Trois personnalités camerounaises, dont un ex-ministre, ont été écrouées à Yaoundé pour malversations financières présumées dans le cadre de l’opération anti-corrpution “Epervier”, a indiqué jeudi à l’AFP une source judiciaire.

Louis Max Ohandja, ex-secrétaire d’Etat auprès du ministre des Travaux publics, chargé des routes, Jean William Sollo, ancien patron d’une société publique et Bruno Bekolo Ebe, ex-recteur de l’université de Douala, ont été placés mercredi soir en détention provisoire à Kondengui, la prison centrale de Yaoundé, a précisé cette source.

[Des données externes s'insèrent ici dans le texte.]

-- ==== Sys2Proof/Laws/Map.lean ====
section
/-! SUPPORT. Reads after writes of sparse tables, and that every write keeps the canonical form; the same for byte memories. -/

namespace Sys2Proof.Machine

section
variable {α : Type}

@[simp] theorem SMap.get_nil (d : α) (k : Nat) : SMap.get d [] k = d := rfl

theorem SMap.get_without_ne (d : α) (k : Nat) {j : Nat} (hj : j ≠ k) :
    ∀ m : SMap α, SMap.get d (SMap.without k m) j = SMap.get d m j
  | [] => rfl
  | (i, u) :: rest => by
    simp only [SMap.without]
    split
    · next hk =>
      have : j ≠ i := by omega
      simp only [SMap.get, if_neg this]
      exact SMap.get_without_ne d k hj rest
    · simp only [SMap.get]; rw [SMap.get_without_ne d k hj rest]

theorem SMap.not_mem_without (k : Nat) : ∀ (m : SMap α), ∀ e ∈ SMap.without k m, e.1 ≠ k
  | [], _, he => by simp [SMap.without] at he
  | (i, u) :: rest, e, he => by
    simp only [SMap.without] at he
    split at he
    · exact SMap.not_mem_without k rest e he
    · next hk =>
      rcases List.mem_cons.mp he with h | h
      · subst h; exact fun h => hk h.symm
      · exact SMap.not_mem_without k rest e h

theorem SMap.get_of_absent (d : α) (k : Nat) : ∀ m : SMap α, (∀ e ∈ m, e.1 ≠ k) → SMap.get d m k = d
  | [], _ => rfl
  | (i, u) :: rest, h => by
    have hi : k ≠ i := fun e => h (i, u) (by simp) e.symm
    simp only [SMap.get, if_neg hi]
    exact SMap.get_of_absent d k rest (fun e he => h e (by simp [he]))

theorem SMap.get_put_ne (d : α) (k : Nat) (v : α) {j : Nat} (hj : j ≠ k) :
    ∀ m : SMap α, SMap.get d (SMap.put m k v) j = SMap.get d m j
  | [] => by simp [SMap.put, SMap.get, hj]
  | (i, u) :: rest => by
    simp only [SMap.put]
    split
    · simp [SMap.get, hj]
    · simp only [SMap.get]; rw [SMap.get_put_ne d k v hj rest]

theorem SMap.get_put_self (d : α) (k : Nat) (v : α) :
    ∀ m : SMap α, (∀ e ∈ m, e.1 ≠ k) → SMap.get d (SMap.put m k v) k = v
  | [], _ => by simp [SMap.put, SMap.get]
  | (i, u) :: rest, h => by
    have hi : k ≠ i := fun e => h (i, u) (by simp) e.symm
    simp only [SMap.put]
    split
    · simp [SMap.get]
    · simp only [SMap.get, if_neg hi]
      exact SMap.get_put_self d k v rest (fun e he => h e (by simp [he]))

/-- What a table holds after a write. -/
theorem SMap.get_set [DecidableEq α] (d : α) (m : SMap α) (k : Nat) (v : α) (j : Nat) :
    SMap.get d (SMap.set d m k v) j = if j = k then v else SMap.get d m j := by
  simp only [SMap.set]
  by_cases hj : j = k
  · subst hj
    split
    · next hv => rw [if_pos rfl, hv]; exact SMap.get_of_absent d j _ (SMap.not_mem_without j m)
    · rw [if_pos rfl]; exact SMap.get_put_self d j v _ (SMap.not_mem_without j m)
  · rw [if_neg hj]
    split
    · exact SMap.get_without_ne d k hj m
    · rw [SMap.get_put_ne d k v hj]; exact SMap.get_without_ne d k hj m

@[simp] theorem SMap.get_set_self [DecidableEq α] (d : α) (m : SMap α) (k : Nat) (v : α) :
    SMap.get d (SMap.set d m k v) k = v := by rw [SMap.get_set]; simp

theorem SMap.get_set_ne [DecidableEq α] (d : α) (m : SMap α) (k : Nat) (v : α) {j : Nat} (hj : j ≠ k) :
    SMap.get d (SMap.set d m k v) j = SMap.get d m j := by rw [SMap.get_set]; simp [hj]

theorem SMap.get_upd [DecidableEq α] (d : α) (m : SMap α) (k : Nat) (f : α → α) (j : Nat) :
    SMap.get d (SMap.upd d m k f) j = if j = k then f (SMap.get d m k) else SMap.get d m j := SMap.get_set d m k _ j

/-- What a table holds after a run of writes. -/
theorem SMap.get_setList [DecidableEq α] (d : α) (vs : List α) :
    ∀ (m : SMap α) (k j : Nat),
      SMap.get d (SMap.setList d m k vs) j = if k ≤ j then (vs[j - k]?).getD (SMap.get d m j) else SMap.get d m j := by
  induction vs with
  | nil => intro m k j; simp [SMap.setList]
  | cons v vs ih =>
    intro m k j
    simp only [SMap.setList]
    rw [ih (SMap.set d m k v) (k + 1) j, SMap.get_set]
    by_cases h1 : k + 1 ≤ j
    · have h2 : k ≤ j := by omega
      have h3 : j ≠ k := by omega
      have h4 : j - k = (j - (k + 1)) + 1 := by omega
      simp [h1, h2, h3, h4]
    · by_cases h2 : j = k
      · subst h2; simp
      · have h3 : ¬ k ≤ j := by omega
        simp [h1, h2, h3]

/-! ### The canonical form -/

theorem SMap.wfFrom_mono [DecidableEq α] {d : α} {lo lo' : Nat} (hle : lo' ≤ lo) {m : SMap α}
    (h : SMap.wfFrom d lo m = true) : SMap.wfFrom d lo' m = true := by
  cases m with
  | nil => rfl
  | cons e rest =>
    simp only [SMap.wfFrom, Bool.and_eq_true, decide_eq_true_eq] at h ⊢
    exact ⟨⟨by omega, h.1.2⟩, h.2⟩

theorem SMap.get_of_below [DecidableEq α] {d : α} :
    ∀ {lo : Nat} {m : SMap α}, SMap.wfFrom d lo m = true → ∀ {k : Nat}, k < lo → SMap.get d m k = d
  | _, [], _, _, _ => rfl
  | lo, (j, v) :: rest, h, k, hk => by
    simp only [SMap.wfFrom, Bool.and_eq_true, decide_eq_true_eq] at h
    have h1 : k ≠ j := by omega
    simp only [SMap.get, if_neg h1]
    exact SMap.get_of_below h.2 (by omega)

theorem SMap.wfFrom_filter [DecidableEq α] {d : α} (p : Nat × α → Bool) :
    ∀ {lo : Nat} {m : SMap α}, SMap.wfFrom d lo m = true → SMap.wfFrom d lo (m.filter p) = true
  | _, [], _ => rfl
  | lo, (j, v) :: rest, h => by
    simp only [SMap.wfFrom, Bool.and_eq_true, decide_eq_true_eq] at h
    simp only [List.filter_cons]
    split
    · simp only [SMap.wfFrom, Bool.and_eq_true, decide_eq_true_eq]
      exact ⟨h.1, SMap.wfFrom_filter p h.2⟩
    · exact SMap.wfFrom_mono (by omega) (SMap.wfFrom_filter p h.2)

theorem SMap.wfFrom_put [DecidableEq α] {d : α} {k : Nat} {v : α} (hv : v ≠ d) :
    ∀ {lo : Nat} {m : SMap α}, lo ≤ k → SMap.wfFrom d lo m = true → (∀ e ∈ m, e.1 ≠ k) →
      SMap.wfFrom d lo (SMap.put m k v) = true
  | lo, [], hk, _, _ => by simp [SMap.put, SMap.wfFrom, hk, hv]
  | lo, (j, u) :: rest, hk, h, hn => by
    have hj : j ≠ k := hn (j, u) (by simp)
    simp only [SMap.wfFrom, Bool.and_eq_true, decide_eq_true_eq] at h
    simp only [SMap.put]
    split
    · next hlt =>
      simp only [SMap.wfFrom, Bool.and_eq_true, decide_eq_true_eq]
      exact ⟨⟨hk, hv⟩, ⟨by omega, h.1.2⟩, h.2⟩
    · next hlt =>
      simp only [SMap.wfFrom, Bool.and_eq_true, decide_eq_true_eq]
      exact ⟨h.1, SMap.wfFrom_put hv (by omega) h.2 (fun e he => hn e (by simp [he]))⟩

theorem SMap.wfFrom_without [DecidableEq α] {d : α} (k : Nat) :
    ∀ {lo : Nat} {m : SMap α}, SMap.wfFrom d lo m = true → SMap.wfFrom d lo (SMap.without k m) = true
  | _, [], _ => rfl
  | lo, (j, v) :: rest, h => by
    simp only [SMap.wfFrom, Bool.and_eq_true, decide_eq_true_eq] at h
    simp only [SMap.without]
    split
    · exact SMap.wfFrom_mono (by omega) (SMap.wfFrom_without k h.2)
    · simp only [SMap.wfFrom, Bool.and_eq_true, decide_eq_true_eq]
      exact ⟨h.1, SMap.wfFrom_without k h.2⟩

theorem SMap.wf_nil [DecidableEq α] (d : α) : SMap.wf d ([] : SMap α) = true := rfl

/-- A write keeps the canonical form. -/
theorem SMap.wf_set [DecidableEq α] {d : α} {m : SMap α} (h : SMap.wf d m = true) (k : Nat) (v : α) :
    SMap.wf d (SMap.set d m k v) = true := by
  simp only [SMap.set]
  split
  · exact SMap.wfFrom_without k h
  · next hv => exact SMap.wfFrom_put hv (Nat.zero_le k) (SMap.wfFrom_without k h) (SMap.not_mem_without k m)

theorem SMap.wf_upd [DecidableEq α] {d : α} {m : SMap α} (h : SMap.wf d m = true) (k : Nat) (f : α → α) :
    SMap.wf d (SMap.upd d m k f) = true := SMap.wf_set h k _

theorem SMap.wf_setList [DecidableEq α] {d : α} (vs : List α) :
    ∀ {m : SMap α} (k : Nat), SMap.wf d m = true → SMap.wf d (SMap.setList d m k vs) = true := by
  induction vs with
  | nil => exact fun _ h => h
  | cons v vs ih => exact fun k h => ih (k + 1) (SMap.wf_set h k v)

theorem SMap.wf_filter [DecidableEq α] {d : α} {m : SMap α} (h : SMap.wf d m = true) (p : Nat × α → Bool) :
    SMap.wf d (m.filter p) = true := SMap.wfFrom_filter p h

theorem SMap.wf_keep [DecidableEq α] {d : α} {m : SMap α} (h : SMap.wf d m = true) (p : Nat → Bool) :
    SMap.wf d (SMap.keep p m) = true := SMap.wf_filter h _

/-- Two tables in canonical form that read alike are equal. -/
theorem SMap.ext_from [DecidableEq α] {d : α} :
    ∀ {lo lo' : Nat} {m m' : SMap α}, SMap.wfFrom d lo m = true → SMap.wfFrom d lo' m' = true →
      (∀ k, SMap.get d m k = SMap.get d m' k) → m = m'
  | _, _, [], [], _, _, _ => rfl
  | _, _, [], (j, v) :: rest, _, h, e => by
    have := e j
    simp only [SMap.wfFrom, Bool.and_eq_true, decide_eq_true_eq] at h
    simp [SMap.get] at this
    exact absurd this.symm h.1.2
  | _, _, (j, v) :: rest, [], h, _, e => by
    have := e j
    simp only [SMap.wfFrom, Bool.and_eq_true, decide_eq_true_eq] at h
    simp [SMap.get] at this
    exact absurd this h.1.2
  | _, _, (i, u) :: rest, (j, v) :: rest', h, h', e => by
    simp only [SMap.wfFrom, Bool.and_eq_true, decide_eq_true_eq] at h h'
    have hij : i = j := by
      rcases Nat.lt_trichotomy i j with hlt | heq | hgt
      · have := e i
        have hne : i ≠ j := by omega
        simp only [SMap.get, if_true, if_neg hne, SMap.get_of_below h'.2 (show i < j + 1 by omega)] at this
        exact absurd this h.1.2
      · exact heq
      · have := e j
        have hne : j ≠ i := by omega
        simp only [SMap.get, if_true, if_neg hne, SMap.get_of_below h.2 (show j < i + 1 by omega)] at this
        exact absurd this.symm h'.1.2
    subst hij
    have huv : u = v := by have := e i; simpa [SMap.get] using this
    subst huv
    have hrest : rest = rest' := by
      refine SMap.ext_from h.2 h'.2 (fun k => ?_)
      by_cases hk : k ≤ i
      · rw [SMap.get_of_below h.2 (by omega), SMap.get_of_below h'.2 (by omega)]
      · have := e k
        have h1 : k ≠ i := by omega
        simpa [SMap.get, h1] using this
    rw [hrest]

theorem SMap.ext [DecidableEq α] {d : α} {m m' : SMap α} (h : SMap.wf d m = true) (h' : SMap.wf d m' = true)
    (e : ∀ k, SMap.get d m k = SMap.get d m' k) : m = m' := SMap.ext_from h h' e

end

/-! ### Byte memories -/

theorem Mem.wf_writeByte {m : Mem} (h : m.wf = true) (a : Nat) (b : Byte) : (m.writeByte a b).wf = true := SMap.wf_set h a b

theorem Mem.wf_writeBytes {m : Mem} (h : m.wf = true) (a : Nat) (bs : List Byte) : (m.writeBytes a bs).wf = true :=
  SMap.wf_setList bs a h

theorem Mem.wf_writeNat {m : Mem} (h : m.wf = true) (a n x : Nat) : (m.writeNat a n x).wf = true := Mem.wf_writeBytes h a _

theorem Mem.readByte_writeByte (m : Mem) (a : Nat) (b : Byte) (j : Nat) :
    (m.writeByte a b).readByte j = if j = a then b else m.readByte j := SMap.get_set 0 m a b j

theorem Mem.readByte_writeBytes (m : Mem) (a : Nat) (bs : List Byte) (j : Nat) :
    (m.writeBytes a bs).readByte j = if a ≤ j then (bs[j - a]?).getD (m.readByte j) else m.readByte j :=
  SMap.get_setList 0 bs m a j

@[simp] theorem natToBytes_length (n x : Nat) : (natToBytes n x).length = n := by
  induction n generalizing x with
  | zero => rfl
  | succ n ih => simp [natToBytes, ih]

/-- A number written in little-endian order is read back modulo its width. -/
theorem bytesToNat_natToBytes (n x : Nat) : bytesToNat (natToBytes n x) = x % 256 ^ n := by
  induction n generalizing x with
  | zero => simp [natToBytes, bytesToNat, Nat.mod_one]
  | succ n ih =>
    have h : x % 256 ^ (n + 1) = x % 256 + 256 * (x / 256 % 256 ^ n) := by
      rw [Nat.pow_succ, Nat.mul_comm (256 ^ n) 256]; exact Nat.mod_mul
    rw [h, natToBytes, bytesToNat, ih, BitVec.toNat_ofNat]

theorem SMap.getList_length {α : Type} (d : α) (m : SMap α) (k n : Nat) : (SMap.getList d m k n).length = n := by
  induction n generalizing k with
  | zero => rfl
  | succ n ih => simp [SMap.getList, ih]

end Sys2Proof.Machine
end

“Il leur est reproché des malversations financières, mais les montants ne seront connus qu’au terme des informations judiciaires qui seront ouvertes”, a expliqué un responsable du Tribunal criminal spécial (TCS), organe judiciaire qui a inculpé les trois personnalités.

M. William Sollo, selon la même source, est visé par une procédure pour un supposé détournement de fonds au sein de la Cameroon water utilities corporation (Camwater). M. Sollo a dirigé de 2012 à 2016 cette société publique qui a récemment repris à une entreprise privée le service de distribution de l’eau courante.

MM. Bekelo Ebe et Ohandja sont soupçonnés de malversations financières à l’université de Douala. En 2014, le Conseil de discipline budgétaire et financière, une cellule officielle d’enquête sur les problèmes de gouvernance au sein des administrations et des sociétés publiques, avait déclaré M. Bekolo Ebe débiteur de la somme de 2,4 milliards de FCFA (3.7 millions d’euros).

Une opération controversée
L’ex-secrétaire d’Etat auprès du ministre des Travaux publics, M. Ohandja, a été directeur d’une école professionnelle dépendant de l’université de Douala avant d‘être promu ministre.

L’opération judiciaire “Epervier” de lutte contre la corruption au Cameroun lancée en 2006 a touché de nombreux ex-patrons d’entreprises publiques et ex-ministres.

Un ex-Premier ministre, Inoni Ephraïm a été même été condamné en octobre 2013 à 20 ans de prison pour “détournement de deniers publics” de plus de 1,68 milliard de FCFA (2.56 millions d’euros).

Au Cameroun, “Epervier” suscite des controverses, beaucoup la présentant comme une opération de “purge politique”.

D’anciennes figures du régime à l’instar de Marafa Hamidou Yaya, condamné à 20 ans de prison pour “détournement de deniers publics”, estiment être victimes de règlement de compte politique.

Il a été prêté à ce puissant ex-ministre de l’Administration territoriale (Intérieur) et ancien Secrétaire général à la présidence l’intention de convoiter le fauteuil présidentiel. Il a été cité comme un successeur potentiel de Paul Biya notamment dans des télégrammes diplomatiques américains révélés quelques mois avant son arrestation.